Всюду пустота, мертвое, сумеречное нутро вагонов. На одной из площадок – труп офицера в бекеше и приколотая к его спине бумажка: «Оружие в количестве 37 вагонов, 29869 винтовок, 2,5 миллиона патронов и 900 пудов пироксилиновых шашек взято в пользу Читинского комитета РСДРП» и приписка в строку: «Каратель Коршунов не убит, а застрелился, не желая сдаться живым».
Тело перевернули. Имя Коршунова ничего не сказало Сычевскому, а Холщевников не подал виду, что знал подполковника. Коршунов задубел в позе самоубийцы; дуло револьвера только немного сместилось от входного отверстия, один глаз был вышиблен пулей, другой полузакрыт сизым веком.
– Взять машиниста и кочегара! – приказал Холщевников.
Никого на паровозе не оказалось.
16
Уже и по ночам, в отрывистом изнуряющем сне, Маша видела деревянный, в резных наличниках, дом Драгомирова, поднятый на саженный каменный фундамент, крутые ступени крыльца, праздничную белизну занавесок, водянистую зелень бальзамина на подоконниках. Осенью, когда полицмейстером был еще Никольский, Драгомиров стал менять ограду своей городской усадьбы в лабиринте улочек между духовной семинарией и Саламатовской улицей. Железнодорожная забастовка задержала чугунное литье, заказанное далеко и недорого – в Петровском заводе за Верхнеудинском, в старый забор прямо против канатно-веревочного завода успели поставить только сквозные затейливые ворота с калиткой. Иней нежной белизной закрыл некрашеный чугун.
Стрелять в Драгомирова удобно, его грузная фигура, как мишень, в чугунном проеме калитки. Можно стрелять через улицу, от заводского сарая, но был риск не убить, ранить, и ранить легко, как ранил два дня назад, 23 декабря, вице-губернатора Мишина сожитель Анны Зотовой. Все было состряпано бездарно, на дело отправились, как гимназисты, держась за руки. Вопреки запрету организации, Анна унесла и динамитный снаряд и уронила его вместе с муфтой, когда бросилась бежать после неумелых, трусливых выстрелов на людях, с двадцати шагов. Стрелявший чудом скрылся, а Зотову взяли, и жандармские чины повымели все из особняка золотопромышленника. Мишин не убит и тремя выстрелами: задета рука и одна пуля засела в мякоти бедра. Оправившись от испуга, вице-губернатор повеселел и благословлял террористов: они превратили его в героя дня, на пуховую перину он лег не так, как Никольский или генерал Кайгородов, не с медвежьей болезнью, а в ореоле страдальца.

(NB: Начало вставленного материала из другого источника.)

/-! ### Both directions -/

/-- Settles O1: the frames by their fields, and a command by reading each operand as it is presented. -/
theorem decodeInvertsEncode : Obligations.DecodeInvertsEncode := by
  have integer (v : Int) : Operand.int? (intArg v) = some v := (readsKind_integer.reads _ v).2 rfl
  intro i
  cases i with
  | w8 node reg v crc => exact decodeFrame_w8 node reg v crc
  | r4 node reg crc => exact decodeFrame_r4 node reg crc
  | p8 reg v crc => exact decodeFrame_p8 reg v crc
  | _ =>
    simp [encode, decode, decodeCommand, noArgs, oneArg, twoArgs, orBadOperand, integer, Operand.rat?, Operand.bool?,
      Operand.field?, Operand.source?]

/-- Settles O2: a command by its row, a frame by its fixed bits. -/
theorem encodeInvertsDecode : Obligations.EncodeInvertsDecode := by
  intro inp i decoded
  cases inp with
  | command code args => exact encode_of_decodeCommand decoded
  | frame bytes => exact encode_of_decodeFrame decoded

/-! ### Refused inputs -/

theorem step_of_fetch_refused {s s' : State} {inp : Input} {reason : RefuseReason} (taken : fetch s = some (inp, s'))
    (refused : decode inp = .error reason) : step s = .next (refuse s' none reason) := by
  simp [step, taken, refused]

/-- Settles O4: the step by the two queues, the reasons by the rows and by the frames. -/
theorem inputsThatAreNoInstructionAreRefused : Obligations.InputsThatAreNoInstructionAreRefused := by
  refine ⟨fun s inp r refused => ⟨fun rest idle port => ?_, fun rest suspended nest => ?_⟩,
    fun code args reserved => decodeCommand_of_unlisted (commandOperands_of_reserved reserved) args,
    fun code args => ⟨fun unlisted => decodeCommand_of_unlisted unlisted args,
      fun kinds listed => decodeCommand_of_listed listed args⟩,
    fun bytes r refused => decodeFrame_error refused⟩
  · exact step_of_fetch_refused (s' := { s with port := rest }) (by simp [fetch, idle, port]) refused
  · obtain ⟨a, below, stack⟩ := List.exists_cons_of_ne_nil suspended
    exact step_of_fetch_refused (s' := { s with nest := rest }) (by simp [fetch, stack, nest]) refused

/-- Settles O3: each word by evaluation. -/
theorem writtenWordsDecode : Obligations.WrittenWordsDecode := by
  unfold Obligations.WrittenWordsDecode
  decide +kernel

end Sys2Proof.Machine
end

section
/-! SUPPORT. WREG and RREG as one transaction each, that a read sees of the answer the reply window alone, the bits of a field,
and the round trip of a field through a register that stores what is written (O6, O7, O10, O18). -/

namespace Sys2Proof.Machine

Почему Мишин? За что ему эта честь? Если исполнитель будет схвачен, как партия социалистов-революционеров его устами объяснит на суде казнь Мишина? Чья кровь на нем? Трусливый администратор, хитрец, сама уклончивость в мундире действительного статского советника, – в чем его особая вина? Он только три дня управлял губернией: сначала сбежал в Петербург Кутайсов, притворно заболел генерал Кайгородов, заменивший Кутайсова, и Мишину пришлось вступить в управление губернией, – вступить, но еще не управлять ею. Анна Зотова ненавидит Мишина – он не разрешил ей после Петербурга проживать в Иркутске: потребовалось вмешательство Кутайсова, деньги отца, письменное обещание содержать дочь под домашним арестом.
– А почему, собственно, Драгомиров? – выходил из себя Кулябко-Корецкий. – Тупица, солдафон, недавний пристав, вынесенный на поверхность случайностью? Не лучше ли избрать мишенью пристава Щеглова или казачьего сотника провокатора Сутулова? Почему исполняющий обязанности полицмейстера, а не жандармский начальник Кременецкий?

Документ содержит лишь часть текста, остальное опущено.